DIRECTIONS —
Output only the lines below that start at the line containing "s.hw.seq.state = .faultLatched →" and end at the line containing "stTimeInvalid [])) ∧", with both ends kept.

*** Opening SOURCE DATA ***

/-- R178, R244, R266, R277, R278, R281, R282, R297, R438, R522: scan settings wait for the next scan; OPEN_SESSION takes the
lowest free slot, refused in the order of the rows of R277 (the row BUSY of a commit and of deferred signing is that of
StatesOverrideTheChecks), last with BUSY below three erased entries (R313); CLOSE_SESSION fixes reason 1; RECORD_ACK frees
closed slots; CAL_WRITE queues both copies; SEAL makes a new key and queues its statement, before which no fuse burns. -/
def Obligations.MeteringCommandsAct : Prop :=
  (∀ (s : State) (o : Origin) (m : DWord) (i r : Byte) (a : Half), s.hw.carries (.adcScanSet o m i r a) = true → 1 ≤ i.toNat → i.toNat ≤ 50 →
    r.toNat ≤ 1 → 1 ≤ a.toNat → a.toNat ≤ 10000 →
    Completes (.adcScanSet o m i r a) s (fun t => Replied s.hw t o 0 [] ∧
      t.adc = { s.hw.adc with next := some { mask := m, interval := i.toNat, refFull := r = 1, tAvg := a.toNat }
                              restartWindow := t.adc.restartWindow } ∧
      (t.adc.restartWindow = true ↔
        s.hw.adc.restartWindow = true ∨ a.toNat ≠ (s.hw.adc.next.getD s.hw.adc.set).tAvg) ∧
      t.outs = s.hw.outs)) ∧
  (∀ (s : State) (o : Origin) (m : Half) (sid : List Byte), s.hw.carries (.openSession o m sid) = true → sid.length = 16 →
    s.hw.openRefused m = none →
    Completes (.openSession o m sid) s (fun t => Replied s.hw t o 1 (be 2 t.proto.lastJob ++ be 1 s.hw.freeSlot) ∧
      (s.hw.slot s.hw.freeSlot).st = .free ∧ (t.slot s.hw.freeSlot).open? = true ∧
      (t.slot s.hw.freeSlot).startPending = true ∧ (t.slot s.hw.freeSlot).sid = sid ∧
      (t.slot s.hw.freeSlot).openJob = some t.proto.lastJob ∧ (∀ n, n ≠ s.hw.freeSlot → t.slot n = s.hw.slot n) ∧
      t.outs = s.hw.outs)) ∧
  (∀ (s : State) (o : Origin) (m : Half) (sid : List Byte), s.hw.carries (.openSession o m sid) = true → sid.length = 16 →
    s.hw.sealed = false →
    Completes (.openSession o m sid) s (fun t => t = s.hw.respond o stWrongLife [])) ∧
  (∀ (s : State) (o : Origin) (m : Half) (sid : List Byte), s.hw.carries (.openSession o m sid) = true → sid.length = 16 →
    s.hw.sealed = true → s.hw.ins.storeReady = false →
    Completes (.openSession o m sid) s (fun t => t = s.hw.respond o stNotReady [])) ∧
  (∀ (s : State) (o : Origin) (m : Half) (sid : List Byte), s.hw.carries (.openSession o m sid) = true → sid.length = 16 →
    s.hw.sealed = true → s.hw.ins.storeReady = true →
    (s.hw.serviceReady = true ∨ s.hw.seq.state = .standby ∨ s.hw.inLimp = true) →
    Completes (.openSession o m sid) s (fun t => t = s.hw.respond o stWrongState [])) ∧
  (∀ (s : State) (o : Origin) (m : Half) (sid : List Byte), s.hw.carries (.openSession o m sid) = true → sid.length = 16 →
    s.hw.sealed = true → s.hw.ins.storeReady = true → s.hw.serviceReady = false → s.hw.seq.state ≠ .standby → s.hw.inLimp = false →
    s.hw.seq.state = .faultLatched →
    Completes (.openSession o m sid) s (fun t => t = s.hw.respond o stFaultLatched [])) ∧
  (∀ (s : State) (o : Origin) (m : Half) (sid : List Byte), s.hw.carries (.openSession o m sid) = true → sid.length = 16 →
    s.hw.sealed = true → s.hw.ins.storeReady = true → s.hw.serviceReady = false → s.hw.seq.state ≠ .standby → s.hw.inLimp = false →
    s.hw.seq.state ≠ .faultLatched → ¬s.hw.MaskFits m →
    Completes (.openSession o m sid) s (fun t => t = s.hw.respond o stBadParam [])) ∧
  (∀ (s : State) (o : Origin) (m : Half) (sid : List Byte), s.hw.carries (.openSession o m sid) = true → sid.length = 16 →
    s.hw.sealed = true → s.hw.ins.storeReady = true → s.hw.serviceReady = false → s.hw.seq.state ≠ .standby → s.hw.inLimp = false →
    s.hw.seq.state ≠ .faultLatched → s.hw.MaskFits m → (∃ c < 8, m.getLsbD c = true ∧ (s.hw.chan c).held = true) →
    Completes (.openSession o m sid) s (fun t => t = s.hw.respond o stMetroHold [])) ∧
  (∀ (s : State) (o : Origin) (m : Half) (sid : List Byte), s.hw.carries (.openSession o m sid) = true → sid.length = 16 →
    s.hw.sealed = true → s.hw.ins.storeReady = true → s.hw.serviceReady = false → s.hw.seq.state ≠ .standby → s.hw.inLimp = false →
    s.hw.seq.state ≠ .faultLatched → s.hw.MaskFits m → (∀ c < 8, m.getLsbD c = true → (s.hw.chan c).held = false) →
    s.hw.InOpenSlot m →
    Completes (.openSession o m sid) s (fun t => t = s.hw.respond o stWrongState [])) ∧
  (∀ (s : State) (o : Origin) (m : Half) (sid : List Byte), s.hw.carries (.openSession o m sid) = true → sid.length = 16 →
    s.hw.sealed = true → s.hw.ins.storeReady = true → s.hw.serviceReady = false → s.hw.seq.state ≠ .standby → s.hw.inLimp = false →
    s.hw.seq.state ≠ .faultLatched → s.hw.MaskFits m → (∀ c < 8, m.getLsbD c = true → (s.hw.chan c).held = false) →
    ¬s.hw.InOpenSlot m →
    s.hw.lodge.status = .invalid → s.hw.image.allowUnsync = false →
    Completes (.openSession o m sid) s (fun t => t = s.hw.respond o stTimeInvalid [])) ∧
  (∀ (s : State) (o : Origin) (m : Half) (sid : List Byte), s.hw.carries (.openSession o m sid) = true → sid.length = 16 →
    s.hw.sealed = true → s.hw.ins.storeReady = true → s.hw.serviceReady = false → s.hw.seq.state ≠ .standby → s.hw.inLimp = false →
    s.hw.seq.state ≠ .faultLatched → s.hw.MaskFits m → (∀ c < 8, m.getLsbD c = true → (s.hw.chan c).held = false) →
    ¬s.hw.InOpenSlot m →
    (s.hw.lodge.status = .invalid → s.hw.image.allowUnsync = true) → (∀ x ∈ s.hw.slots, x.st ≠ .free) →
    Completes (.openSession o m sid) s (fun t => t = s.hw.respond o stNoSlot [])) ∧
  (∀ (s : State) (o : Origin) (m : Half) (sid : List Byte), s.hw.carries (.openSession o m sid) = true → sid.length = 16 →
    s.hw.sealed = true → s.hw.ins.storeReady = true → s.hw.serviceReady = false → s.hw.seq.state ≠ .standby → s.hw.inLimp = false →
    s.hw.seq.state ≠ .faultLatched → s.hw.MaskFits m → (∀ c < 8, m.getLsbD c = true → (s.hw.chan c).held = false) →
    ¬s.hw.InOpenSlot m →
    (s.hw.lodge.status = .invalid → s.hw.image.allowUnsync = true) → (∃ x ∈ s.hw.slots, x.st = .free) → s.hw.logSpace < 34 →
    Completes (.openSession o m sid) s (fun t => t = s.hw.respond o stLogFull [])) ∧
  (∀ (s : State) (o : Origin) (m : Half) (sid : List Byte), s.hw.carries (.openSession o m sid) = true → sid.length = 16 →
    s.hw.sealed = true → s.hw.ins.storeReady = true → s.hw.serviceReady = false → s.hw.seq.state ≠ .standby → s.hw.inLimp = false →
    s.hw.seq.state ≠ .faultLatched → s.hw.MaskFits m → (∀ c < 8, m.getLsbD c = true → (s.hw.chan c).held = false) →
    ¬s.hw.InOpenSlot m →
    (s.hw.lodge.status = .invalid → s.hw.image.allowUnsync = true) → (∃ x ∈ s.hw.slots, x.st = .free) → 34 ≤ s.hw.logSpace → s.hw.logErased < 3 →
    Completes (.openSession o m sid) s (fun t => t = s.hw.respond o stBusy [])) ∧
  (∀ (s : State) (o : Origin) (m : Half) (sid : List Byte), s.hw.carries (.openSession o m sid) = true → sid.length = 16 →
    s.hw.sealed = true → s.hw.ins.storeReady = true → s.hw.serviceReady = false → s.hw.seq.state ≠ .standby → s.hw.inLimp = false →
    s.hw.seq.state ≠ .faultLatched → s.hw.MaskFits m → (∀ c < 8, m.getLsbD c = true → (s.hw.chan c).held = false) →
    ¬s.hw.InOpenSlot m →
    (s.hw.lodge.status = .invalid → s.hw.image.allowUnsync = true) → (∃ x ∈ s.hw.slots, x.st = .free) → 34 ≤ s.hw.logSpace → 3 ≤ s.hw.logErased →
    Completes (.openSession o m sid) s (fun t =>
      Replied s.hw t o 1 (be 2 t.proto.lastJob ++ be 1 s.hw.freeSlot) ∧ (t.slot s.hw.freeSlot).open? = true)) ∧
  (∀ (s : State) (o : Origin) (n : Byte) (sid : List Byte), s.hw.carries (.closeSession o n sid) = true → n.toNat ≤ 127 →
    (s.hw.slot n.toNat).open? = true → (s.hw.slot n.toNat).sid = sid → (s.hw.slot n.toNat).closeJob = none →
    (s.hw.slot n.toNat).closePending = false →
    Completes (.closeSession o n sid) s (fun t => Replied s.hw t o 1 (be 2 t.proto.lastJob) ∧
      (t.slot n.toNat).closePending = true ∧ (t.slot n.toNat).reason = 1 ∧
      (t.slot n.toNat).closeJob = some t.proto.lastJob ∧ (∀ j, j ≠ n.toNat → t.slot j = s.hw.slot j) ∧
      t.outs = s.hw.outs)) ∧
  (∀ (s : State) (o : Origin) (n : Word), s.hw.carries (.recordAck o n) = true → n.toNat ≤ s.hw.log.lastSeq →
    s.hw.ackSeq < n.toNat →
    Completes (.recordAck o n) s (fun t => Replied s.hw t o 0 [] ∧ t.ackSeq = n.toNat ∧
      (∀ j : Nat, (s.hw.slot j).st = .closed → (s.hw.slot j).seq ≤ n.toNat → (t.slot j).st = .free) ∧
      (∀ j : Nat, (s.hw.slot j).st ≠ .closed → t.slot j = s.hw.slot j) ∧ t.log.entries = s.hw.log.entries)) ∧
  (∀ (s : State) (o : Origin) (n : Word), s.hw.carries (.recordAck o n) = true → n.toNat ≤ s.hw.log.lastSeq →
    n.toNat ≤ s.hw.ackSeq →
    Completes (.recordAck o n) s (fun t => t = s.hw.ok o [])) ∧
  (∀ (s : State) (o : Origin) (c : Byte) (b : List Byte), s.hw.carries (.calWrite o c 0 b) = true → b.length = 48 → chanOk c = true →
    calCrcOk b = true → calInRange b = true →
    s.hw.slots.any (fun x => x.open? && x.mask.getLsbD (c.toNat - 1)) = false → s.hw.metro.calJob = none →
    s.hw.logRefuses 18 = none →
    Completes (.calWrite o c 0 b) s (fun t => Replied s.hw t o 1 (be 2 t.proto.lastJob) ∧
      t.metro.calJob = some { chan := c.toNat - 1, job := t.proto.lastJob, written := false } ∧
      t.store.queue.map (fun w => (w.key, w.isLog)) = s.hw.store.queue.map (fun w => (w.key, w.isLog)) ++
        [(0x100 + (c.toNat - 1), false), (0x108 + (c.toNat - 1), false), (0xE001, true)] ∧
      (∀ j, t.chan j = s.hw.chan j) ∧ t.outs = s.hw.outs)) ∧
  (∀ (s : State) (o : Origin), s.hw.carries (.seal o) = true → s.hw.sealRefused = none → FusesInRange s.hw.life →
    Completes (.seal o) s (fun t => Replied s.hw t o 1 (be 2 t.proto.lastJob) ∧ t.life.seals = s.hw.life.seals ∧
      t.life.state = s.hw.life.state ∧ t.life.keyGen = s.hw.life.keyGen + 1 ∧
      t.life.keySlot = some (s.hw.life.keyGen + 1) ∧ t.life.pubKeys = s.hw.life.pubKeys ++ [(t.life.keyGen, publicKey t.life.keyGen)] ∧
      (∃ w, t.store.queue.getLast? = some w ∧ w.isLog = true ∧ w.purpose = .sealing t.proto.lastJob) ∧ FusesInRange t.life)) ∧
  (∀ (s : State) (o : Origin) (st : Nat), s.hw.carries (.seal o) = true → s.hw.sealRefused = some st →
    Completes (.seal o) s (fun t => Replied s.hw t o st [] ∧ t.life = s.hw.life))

*** Closing SOURCE DATA ***

RESULT BELOW —
    s.hw.seq.state = .faultLatched →
    Completes (.openSession o m sid) s (fun t => t = s.hw.respond o stFaultLatched [])) ∧
  (∀ (s : State) (o : Origin) (m : Half) (sid : List Byte), s.hw.carries (.openSession o m sid) = true → sid.length = 16 →
    s.hw.sealed = true → s.hw.ins.storeReady = true → s.hw.serviceReady = false → s.hw.seq.state ≠ .standby → s.hw.inLimp = false →
    s.hw.seq.state ≠ .faultLatched → ¬s.hw.MaskFits m →
    Completes (.openSession o m sid) s (fun t => t = s.hw.respond o stBadParam [])) ∧
  (∀ (s : State) (o : Origin) (m : Half) (sid : List Byte), s.hw.carries (.openSession o m sid) = true → sid.length = 16 →
    s.hw.sealed = true → s.hw.ins.storeReady = true → s.hw.serviceReady = false → s.hw.seq.state ≠ .standby → s.hw.inLimp = false →
    s.hw.seq.state ≠ .faultLatched → s.hw.MaskFits m → (∃ c < 8, m.getLsbD c = true ∧ (s.hw.chan c).held = true) →
    Completes (.openSession o m sid) s (fun t => t = s.hw.respond o stMetroHold [])) ∧
  (∀ (s : State) (o : Origin) (m : Half) (sid : List Byte), s.hw.carries (.openSession o m sid) = true → sid.length = 16 →
    s.hw.sealed = true → s.hw.ins.storeReady = true → s.hw.serviceReady = false → s.hw.seq.state ≠ .standby → s.hw.inLimp = false →
    s.hw.seq.state ≠ .faultLatched → s.hw.MaskFits m → (∀ c < 8, m.getLsbD c = true → (s.hw.chan c).held = false) →
    s.hw.InOpenSlot m →
    Completes (.openSession o m sid) s (fun t => t = s.hw.respond o stWrongState [])) ∧
  (∀ (s : State) (o : Origin) (m : Half) (sid : List Byte), s.hw.carries (.openSession o m sid) = true → sid.length = 16 →
    s.hw.sealed = true → s.hw.ins.storeReady = true → s.hw.serviceReady = false → s.hw.seq.state ≠ .standby → s.hw.inLimp = false →
    s.hw.seq.state ≠ .faultLatched → s.hw.MaskFits m → (∀ c < 8, m.getLsbD c = true → (s.hw.chan c).held = false) →
    ¬s.hw.InOpenSlot m →
    s.hw.lodge.status = .invalid → s.hw.image.allowUnsync = false →
    Completes (.openSession o m sid) s (fun t => t = s.hw.respond o stTimeInvalid [])) ∧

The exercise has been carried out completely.